==== PROVIDED ENTRIES
-- ==== Sys2Proof/Proofs/ClaimRequests.lean ====
section
/-! PROOFS. The handles of requests, and the requests that end a claim (O21, O23). -/

namespace Sys2Proof.Machine

set_option Elab.async false

open Sys2Proof

variable {s : State} {l : Client} {m : RxMessage} {i : Fin 4}

/-! ### Handles (R25) -/

/-- R25: the first three conditions on a hold handle. -/
theorem namedHold_eq_some {b g : Byte} {j : HoldIx} {h : Hold} :
    s.namedHold b g = some (j, h) ↔ b.toNat = j.val ∧ s.hold j = some h ∧ (s.holdSlot j).generation = g := by
  have index : b.toNat = j.val ↔ (b.toFin : HoldIx) = j := Fin.ext_iff.symm
  rw [index]
  unfold State.namedHold
  dsimp only
  constructor
  · intro e
    split at e
    · rename_i k hk
      split at e
      · cases e
        exact ⟨rfl, hk, ‹_›⟩
      · cases e
    · cases e
  · rintro ⟨rfl, hh, hg⟩
    simp only [hh, hg, if_true]

/-- R25: the first three conditions on a wait handle. -/
theorem namedWait_eq_some {b g : Byte} {w : WaitIx} {y : Wait} :
    s.namedWait b g = some (w, y) ↔ b.toNat = w.val ∧ s.wait w = some y ∧ (s.waitSlot w).generation = g := by
  unfold State.namedWait
  constructor
  · intro e
    split at e
    · dsimp only at e
      split at e
      · rename_i z hz
        split at e
        · cases e
          exact ⟨rfl, hz, ‹_›⟩
        · cases e
      · cases e
    · cases e
  · rintro ⟨hb, hy, hg⟩
    have lt : b.toNat < 128 := hb ▸ w.isLt
    obtain rfl : w = ⟨b.toNat, lt⟩ := Fin.ext hb.symm
    rw [dif_pos lt]
    simp only [hy, hg, if_true]

/-- R25: the handle must be the client's own. -/
theorem ownNamedHold_eq_some {c : Client} {b g : Byte} {j : HoldIx} {h : Hold} :
    s.ownNamedHold c b g = some (j, h) ↔ s.namedHold b g = some (j, h) ∧ h.client = c := by
  unfold State.ownNamedHold
  cases s.namedHold b g with
  | none => simp
  | some p =>
    dsimp only
    split <;> grind

/-- R25: the handle must be the client's own. -/
theorem ownNamedWait_eq_some {c : Client} {b g : Byte} {w : WaitIx} {y : Wait} :
    s.ownNamedWait c b g = some (w, y) ↔ s.namedWait b g = some (w, y) ∧ y.client = c := by
  unfold State.ownNamedWait
  cases s.namedWait b g with
  | none => simp
  | some p =>
    dsimp only
    split <;> grind

/-! ### RENEW, RELEASE and CANCEL -/

theorem exec_renew_badHandle (h : Admits s l .renew m i) (hn : s.ownNamedHold l (m.body 0) (m.body 1) = none) :
    exec (.renew l) s = .next ((s.admitted l .renew i).refuse l m.requestTag .badHandle) := by
  have row := exec_admits h
  simpa only [RequestKind.row, RequestKind.decision, admitted_ownNamedHold, hn] using row

theorem exec_release_badHandle (h : Admits s l .release m i) (hn : s.ownNamedHold l (m.body 0) (m.body 1) = none) :
    exec (.release l) s = .next ((s.admitted l .release i).refuse l m.requestTag .badHandle) := by
  have row := exec_admits h
  simpa only [RequestKind.row, RequestKind.decision, admitted_ownNamedHold, hn] using row

theorem exec_cancel_badHandle (h : Admits s l .cancel m i) (hn : s.ownNamedWait l (m.body 0) (m.body 1) = none) :
    exec (.cancel l) s = .next ((s.admitted l .cancel i).refuse l m.requestTag .badHandle) := by
  have row := exec_admits h
  simpa only [RequestKind.row, RequestKind.decision, admitted_ownNamedWait, hn] using row

/-- R104: a RELEASE of the client's own hold. -/
theorem exec_release {j : HoldIx} {h : Hold} (ha : Admits s l .release m i)
    (hj : s.ownNamedHold l (m.body 0) (m.body 1) = some (j, h)) :
    exec (.release l) s = .next ((s.admitted l .release i).releaseHold l m.requestTag j h) := by
  have row := exec_admits ha
  simpa only [RequestKind.row, RequestKind.decision, admitted_ownNamedHold, hj] using row

/-- R105: a CANCEL of the client's own wait. -/
theorem exec_cancel {w : WaitIx} {y : Wait} (ha : Admits s l .cancel m i)
    (hw : s.ownNamedWait l (m.body 0) (m.body 1) = some (w, y)) :
    exec (.cancel l) s = .next ((s.admitted l .cancel i).cancelNamed l m.requestTag w y) := by
  have row := exec_admits ha
  simpa only [RequestKind.row, RequestKind.decision, admitted_ownNamedWait, hw] using row

/-- Settles O21: the handle tests, condition by condition, and the three rows where they fail. -/
theorem handleTestHasFourConditions : Obligations.HandleTestHasFourConditions := by
  refine ⟨fun s c b g i h => ?_, fun s c b g w y => ?_, fun s l m i => ⟨?_, exec_cancel_badHandle⟩⟩
  · rw [ownNamedHold_eq_some, namedHold_eq_some]
    tauto
  · rw [ownNamedWait_eq_some, namedWait_eq_some]
    tauto
  · rintro k (rfl | rfl)
    · exact exec_renew_badHandle
    · exact exec_release_badHandle

/-- Settles O23: both rows free the claim, answer, and settle the record. -/
theorem releaseAndCancelEndTheClaim : Obligations.ReleaseAndCancelEndTheClaim :=
  fun _ _ _ _ => ⟨fun _ _ ha hj => exec_release ha hj, fun _ _ ha hw => exec_cancel ha hw⟩

end Sys2Proof.Machine
end

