-- ==== Sys2Proof/Proofs/GrantPass.lean ====
section
/-! PROOFS. A grant pass, one examination at a time, under the laws of references and of the pool alone (O33). -/

namespace Sys2Proof.Machine

set_option Elab.async false

open Sys2Proof

variable {s t u : State} {r : Slot} {x x' : Record} {i : HoldIx} {h : Hold} {w : WaitIx} {y : Wait}

/-! ### What a grant leaves of the references -/

/-- R42, R44: from s to t the claim of wait w on record r goes over to the hold h in slot i: the wait leaves the queue of r and its slot
is FREE, the hold stands in the holder list and has no conversion. -/
structure ClaimMoved (s t : State) (r : Slot) (x x' : Record) (i : HoldIx) (h : Hold) (w : WaitIx) : Prop where
  record : ∀ q, t.record q = if r = q then some x' else s.record q
  hold : ∀ j, t.hold j = if i = j then some h else s.hold j
  holdHandle : ∀ j, j ≠ i → t.holdHandle j = s.holdHandle j
  wait : ∀ v, t.wait v = if w = v then none else s.wait v
  waitHandle : ∀ v, t.waitHandle v = s.waitHandle v
  slot : h.slot = r
  conversion : h.conversion = none
  holder : i ∈ x'.holders
  holderOnce : x'.holders.Nodup
  holders : ∀ j, j ≠ i → (j ∈ x'.holders ↔ j ∈ x.holders)
  queue : x'.waitQueue = x.waitQueue.filter (· != w)
  /-- the wait was on record r -/
  left : ∃ y, s.wait w = some y ∧ y.slot = r
  /-- a hold that was in slot i is the one that stands there now -/
  same : ∀ k, s.hold i = some k → k.client = h.client ∧ k.slot = h.slot
  /-- no other wait converts it -/
  noWait : ∀ v z a, v ≠ w → s.wait v = some z → z.purpose = .conversion a → a.index ≠ i
  /-- no other hold's conversion is the wait that left -/
  noHold : ∀ j k a, j ≠ i → s.hold j = some k → k.conversion = some a → a.index ≠ w

namespace ClaimMoved

variable (M : ClaimMoved s t r x x' i h w)
include M

theorem here : t.record r = some x' := (M.record r).trans (if_pos rfl)

theorem elsewhere {q : Slot} (hq : q ≠ r) : t.record q = s.record q := (M.record q).trans (if_neg (Ne.symm hq))

theorem granted : t.hold i = some h := (M.hold i).trans (if_pos rfl)

theorem otherHold {j : HoldIx} (hj : j ≠ i) : t.hold j = s.hold j := (M.hold j).trans (if_neg (Ne.symm hj))

theorem otherWait {v : WaitIx} (hv : v ≠ w) : t.wait v = s.wait v := (M.wait v).trans (if_neg (Ne.symm hv))

/-- A wait of t is a wait of s, and not the one that left. -/
theorem wait_some {v : WaitIx} {z : Wait} (hz : t.wait v = some z) : v ≠ w ∧ s.wait v = some z := by
  rw [M.wait] at hz
  split at hz
  · cases hz
  · exact ⟨Ne.symm ‹_›, hz⟩

/-- Every hold of s is in its slot still, for its client on its record. -/
theorem hold_stays {j : HoldIx} {k : Hold} (hk : s.hold j = some k) :
    ∃ k', t.hold j = some k' ∧ k'.client = k.client ∧ k'.slot = k.slot := by
  by_cases hj : j = i
  · subst hj
    obtain ⟨client, slot⟩ := M.same k hk
    exact ⟨h, M.granted, client.symm, slot.symm⟩
  · exact ⟨k, (M.otherHold hj).trans hk, rfl, rfl⟩

theorem mem_waitQueue {v : WaitIx} : v ∈ x'.waitQueue ↔ v ∈ x.waitQueue ∧ v ≠ w := by
  rw [M.queue, List.mem_filter]
  simp

/-- The law of references is kept. -/
theorem referenceLaw (R : ReferenceLaw s) (hx : s.record r = some x) : ReferenceLaw t where
  holder q z j hz hj := by
    by_cases hq : q = r
    · subst hq
      cases M.here.symm.trans hz
      by_cases hji : j = i
      · subst hji
        exact ⟨h, M.granted, M.slot⟩
      · rw [M.otherHold hji]
        exact R.holder q x j hx ((M.holders j hji).1 hj)
    · obtain ⟨k, hk, slot⟩ := R.holder q z j (M.elsewhere hq ▸ hz) hj
      have hji : j ≠ i := by
        rintro rfl
        exact hq (slot.symm.trans ((M.same k hk).2.trans M.slot))
      exact ⟨k, (M.otherHold hji).trans hk, slot⟩
  hold j k hk := by
    by_cases hji : j = i
    · subst hji
      cases M.granted.symm.trans hk
      exact ⟨x', M.slot ▸ M.here, M.holder⟩
    · obtain ⟨z, hz, hj⟩ := R.hold j k (M.otherHold hji ▸ hk)
      by_cases hq : k.slot = r
      · rw [hq] at hz ⊢
        cases hx.symm.trans hz
        exact ⟨x', M.here, (M.holders j hji).2 hj⟩
      · exact ⟨z, (M.elsewhere hq).trans hz, hj⟩
  holderOnce q z hz := by
    by_cases hq : q = r
    · subst hq
      cases M.here.symm.trans hz
      exact M.holderOnce
    · exact R.holderOnce q z (M.elsewhere hq ▸ hz)
  waiter q z v hz hv := by
    have at_s : ∃ y, s.wait v = some y ∧ y.slot = q ∧ v ≠ w := by
      by_cases hq : q = r
      · subst hq
        cases M.here.symm.trans hz
        obtain ⟨hmem, hvw⟩ := M.mem_waitQueue.1 hv
        obtain ⟨y, hy, slot⟩ := R.waiter q x v hx hmem
        exact ⟨y, hy, slot, hvw⟩
      · obtain ⟨y, hy, slot⟩ := R.waiter q z v (M.elsewhere hq ▸ hz) hv
        refine ⟨y, hy, slot, ?_⟩
        rintro rfl
        obtain ⟨y', hy', slot'⟩ := M.left
        cases hy.symm.trans hy'
        exact hq (slot.symm.trans slot')
    obtain ⟨y, hy, slot, hvw⟩ := at_s
    exact ⟨y, (M.otherWait hvw).trans hy, slot⟩
  wait v z hz := by
    obtain ⟨hvw, hz⟩ := M.wait_some hz
    obtain ⟨x₁, hx₁, hv⟩ := R.wait v z hz
    by_cases hq : z.slot = r
    · rw [hq] at hx₁ ⊢
      cases hx.symm.trans hx₁
      exact ⟨x', M.here, M.mem_waitQueue.2 ⟨hv, hvw⟩⟩
    · exact ⟨x₁, (M.elsewhere hq).trans hx₁, hv⟩
  waiterOnce q z hz := by
    by_cases hq : q = r
    · subst hq
      cases M.here.symm.trans hz
      rw [M.queue]
      exact (R.waiterOnce q x hx).filter _
    · exact R.waiterOnce q z (M.elsewhere hq ▸ hz)
  conversion j k v hk hv := by
    have hji : j ≠ i := by
      rintro rfl
      cases M.granted.symm.trans hk
      exact absurd (M.conversion.symm.trans hv) (by simp)
    have hk := M.otherHold hji ▸ hk
    rw [M.waitHandle, M.holdHandle j hji, M.otherWait (M.noHold j k v hji hk hv)]
    exact R.conversion j k v hk hv
  converting v z a hz hp := by
    obtain ⟨hvw, hz⟩ := M.wait_some hz
    have hai := M.noWait v z a hvw hz hp
    rw [M.waitHandle, M.holdHandle _ hai, M.otherHold hai]
    exact R.converting v z a hz hp

end ClaimMoved

/-! ### Readings after the update of one slot -/

theorem hold_of_holds {g : Byte} {o : Option Hold} (e : t.holds = s.holds.set i ⟨g, o⟩) (j : HoldIx) :
    t.hold j = if i = j then o else s.hold j := by
  unfold State.hold State.holdSlot
  rw [e, getElem_set_fin]
  split <;> rfl

theorem holdHandle_of_holds {a : HoldSlot} (e : t.holds = s.holds.set i a) {j : HoldIx} (hj : j ≠ i) :
    t.holdHandle j = s.holdHandle j := by
  unfold State.holdHandle State.holdSlot
  rw [e, getElem_set_fin, if_neg (Ne.symm hj)]

theorem wait_of_waits {g : Byte} {o : Option Wait} (e : t.waits = s.waits.set w ⟨g, o⟩) (v : WaitIx) :
    t.wait v = if w = v then o else s.wait v := by
  unfold State.wait State.waitSlot
  rw [e, getElem_set_fin]
  split <;> rfl

/-- A handle goes by the slot's generation, which stays when the slot becomes FREE. -/
theorem waitHandle_of_waits {o : Option Wait} (e : t.waits = s.waits.set w ⟨(s.waitSlot w).generation, o⟩) (v : WaitIx) :
    t.waitHandle v = s.waitHandle v := by
  unfold State.waitHandle State.waitSlot
  rw [e, getElem_set_fin]
  split
  · subst_vars; rfl
  · rfl

/-! ### The two grants -/

theorem claimMoved_grantedNew (R : ReferenceLaw s) (hx : s.record y.slot = some x) (hy : s.wait w = some y)
    (hp : y.purpose = .new) (free : s.hold i = none) (d : Word) :
    ClaimMoved s (s.grantedNew i y.slot x w y d) y.slot x
      { x with
        holders := x.holders ++ [i], waitQueue := x.waitQueue.filter (· != w), lastFence := s.fence.next,
        idleDeadline := none }
      i ⟨.active, y.client, y.slot, y.mode, s.fence.next, d, none⟩ w where
  record q := getElem_set_fin s.records y.slot q _
  hold := hold_of_holds rfl
  holdHandle _ := holdHandle_of_holds (s := s) (i := i) rfl
  wait := wait_of_waits rfl
  waitHandle := waitHandle_of_waits rfl
  slot := rfl
  conversion := rfl
  holder := by simp
  holderOnce := by
    have fresh : i ∉ x.holders := fun hi => by
      obtain ⟨k, hk, -⟩ := R.holder _ x i hx hi
      cases free.symm.trans hk
    exact List.nodup_append.2 ⟨R.holderOnce _ x hx, List.nodup_singleton i, by grind⟩
  holders j hj := by simp [hj]
  queue := rfl
  left := ⟨y, hy, rfl⟩
  same k hk := by cases free.symm.trans hk
  noWait v z a _ hz ha hi := by
    obtain ⟨-, -, k, hk, -⟩ := R.converting v z a hz ha
    rw [hi] at hk
    cases free.symm.trans hk
  noHold j k a _ hk ha hw := by
    obtain ⟨-, -, -, z, hz, hc⟩ := R.conversion j k a hk ha
    rw [hw] at hz
    cases hy.symm.trans hz
    cases hp.symm.trans hc

theorem claimMoved_grantedConversion {v : HoldHandle} (R : ReferenceLaw s) (hx : s.record y.slot = some x)
    (hy : s.wait w = some y) (hp : y.purpose = .conversion v) (hh : s.hold v.index = some h) (d : Word) :
    ClaimMoved s (s.grantedConversion v.index h y.slot x w y d) y.slot x
      { x with waitQueue := x.waitQueue.filter (· != w), lastFence := s.fence.next }
      v.index { h with mode := .exclusive, fence := s.fence.next, deadline := d, conversion := none } w := by
  obtain ⟨-, name, h', hh', conv, -, slot⟩ := R.converting w y v hy hp
  cases hh.symm.trans hh'
  exact {
    record := fun q => getElem_set_fin s.records y.slot q _
    hold := hold_of_holds rfl
    holdHandle := fun _ => holdHandle_of_holds (s := s) (i := v.index) rfl
    wait := wait_of_waits rfl
    waitHandle := waitHandle_of_waits rfl
    slot := slot
    conversion := rfl
    holder := by
      obtain ⟨z, hz, hi⟩ := R.hold _ h hh
      rw [slot] at hz
      cases hx.symm.trans hz
      exact hi
    holderOnce := R.holderOnce _ x hx
    holders := fun _ _ => Iff.rfl
    queue := rfl
    left := ⟨y, hy, rfl⟩
    same := fun k hk => by
      cases hh.symm.trans hk
      exact ⟨rfl, rfl⟩
    noWait := fun u z a huw hz ha hi => by
      obtain ⟨-, -, k, hk, hc, -⟩ := R.converting u z a hz ha
      rw [hi] at hk
      cases hh.symm.trans hk
      have handles := Option.some.inj (conv.symm.trans hc)
      exact huw (congrArg WaitHandle.index handles).symm
    noHold := fun j k a hj hk ha hw => by
      obtain ⟨-, -, -, z, hz, hc⟩ := R.conversion j k a hk ha
      rw [hw] at hz
      cases hy.symm.trans hz
      have handles := Purpose.conversion.inj (hp.symm.trans hc)
      exact hj (congrArg HoldHandle.index handles).symm }

/-- R27: a NEW wait has a hold slot reserved, so one is FREE. -/
theorem PoolLaw.exists_lowestFreeHold (P : PoolLaw s) (hy : s.wait w = some y) (hp : y.purpose = .new) :
    ∃ i, s.lowestFreeHold = some i := by
  refine Option.ne_none_iff_exists'.1 fun allUsed => ?_
  have full : s.holdsInUse = 256 := by
    unfold State.holdsInUse
    rw [List.countP_eq_length.2 fun i hi => ?_, List.length_finRange]
    have used := List.find?_eq_none.1 allUsed i hi
    simpa [Option.isSome_iff_ne_none] using used
  have one : 0 < s.newWaits := List.countP_pos_iff.2 ⟨w, List.mem_finRange w, by simp [hy, hp]⟩
  have sum := P.sum
  have inUse := P.inUse
  have reserved := P.reserved
  omega

/-- R27, R44: one reserved hold slot comes into use, as one NEW wait becomes a hold. -/
theorem poolLaw_grantedNew (R : ReferenceLaw s) (P : PoolLaw s) (hx : s.record y.slot = some x) (hy : s.wait w = some y)
    (hp : y.purpose = .new) (free : s.hold i = none) (d : Word) : PoolLaw (s.grantedNew i y.slot x w y d) := by
  have M := claimMoved_grantedNew R hx hy hp free d
  have holds := holdsInUse_change M.hold
  have waits := newWaits_change M.wait
  have sum := P.sum
  have inUse := P.inUse
  have reserved := P.reserved
  simp only [free, hy, hp, Option.isSome, Option.any, BEq.rfl, Bool.toNat_true, Bool.toNat_false, Nat.add_zero] at holds waits
  constructor
  · show s.holdCounts.free + (s.holdCounts.reserved - 1) + (s.holdCounts.inUse + 1) = 256
    omega
  · show s.holdCounts.inUse + 1 = _
    omega
  · show s.holdCounts.reserved - 1 = _
    omega

/-- R27, R42: an upgrade changes neither number. -/
theorem poolLaw_grantedConversion {v : HoldHandle} (R : ReferenceLaw s) (P : PoolLaw s) (hx : s.record y.slot = some x)
    (hy : s.wait w = some y) (hp : y.purpose = .conversion v) (hh : s.hold v.index = some h) (d : Word) :
    PoolLaw (s.grantedConversion v.index h y.slot x w y d) := by
  have M := claimMoved_grantedConversion R hx hy hp hh d
  have holds := holdsInUse_change M.hold
  have waits := newWaits_change M.wait
  have notNew : (Purpose.conversion v == Purpose.new) = false := rfl
  simp only [hh, hy, hp, Option.isSome, Option.any, notNew, Bool.toNat_true, Bool.toNat_false, Nat.add_zero] at holds waits
  have inUse := P.inUse
  have reserved := P.reserved
  constructor
  · exact P.sum
  · show s.holdCounts.inUse = _
    omega
  · show s.holdCounts.reserved = _
    omega

/-! ### What a pass keeps -/

/-- R41: from s to t only record r may change, no hold ends, no wait is new, and the two laws hold in t. -/
structure PassKept (r : Slot) (s t : State) : Prop where
  record : ∀ q, q ≠ r → t.record q = s.record q
  hold : ∀ i h, s.hold i = some h → ∃ k, t.hold i = some k ∧ k.client = h.client ∧ k.slot = h.slot
  wait : ∀ w y, t.wait w = some y → s.wait w = some y
  references : ReferenceLaw t
  pool : PoolLaw t

theorem PassKept.trans (h : PassKept r s t) (k : PassKept r t u) : PassKept r s u where
  record q hq := (k.record q hq).trans (h.record q hq)
  hold i g hg := by
    obtain ⟨g', hg', client', slot'⟩ := h.hold i g hg
    obtain ⟨g'', hg'', client'', slot''⟩ := k.hold i g' hg'
    exact ⟨g'', hg'', client''.trans client', slot''.trans slot'⟩
  wait w y hy := h.wait w y (k.wait w y hy)
  references := k.references
  pool := k.pool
========
* _EXERCISE_:
Beginning with the first line of the entries, repeat each line exactly until you have reproduced the one containing "rename_i k hk", and add nothing further.

* _EXPECTED OUTPUT_:
-- ==== Sys2Proof/Proofs/ClaimRequests.lean ====
section
/-! PROOFS. The handles of requests, and the requests that end a claim (O21, O23). -/

namespace Sys2Proof.Machine

set_option Elab.async false

open Sys2Proof

variable {s : State} {l : Client} {m : RxMessage} {i : Fin 4}

/-! ### Handles (R25) -/

/-- R25: the first three conditions on a hold handle. -/
theorem namedHold_eq_some {b g : Byte} {j : HoldIx} {h : Hold} :
    s.namedHold b g = some (j, h) ↔ b.toNat = j.val ∧ s.hold j = some h ∧ (s.holdSlot j).generation = g := by
  have index : b.toNat = j.val ↔ (b.toFin : HoldIx) = j := Fin.ext_iff.symm
  rw [index]
  unfold State.namedHold
  dsimp only
  constructor
  · intro e
    split at e
    · rename_i k hk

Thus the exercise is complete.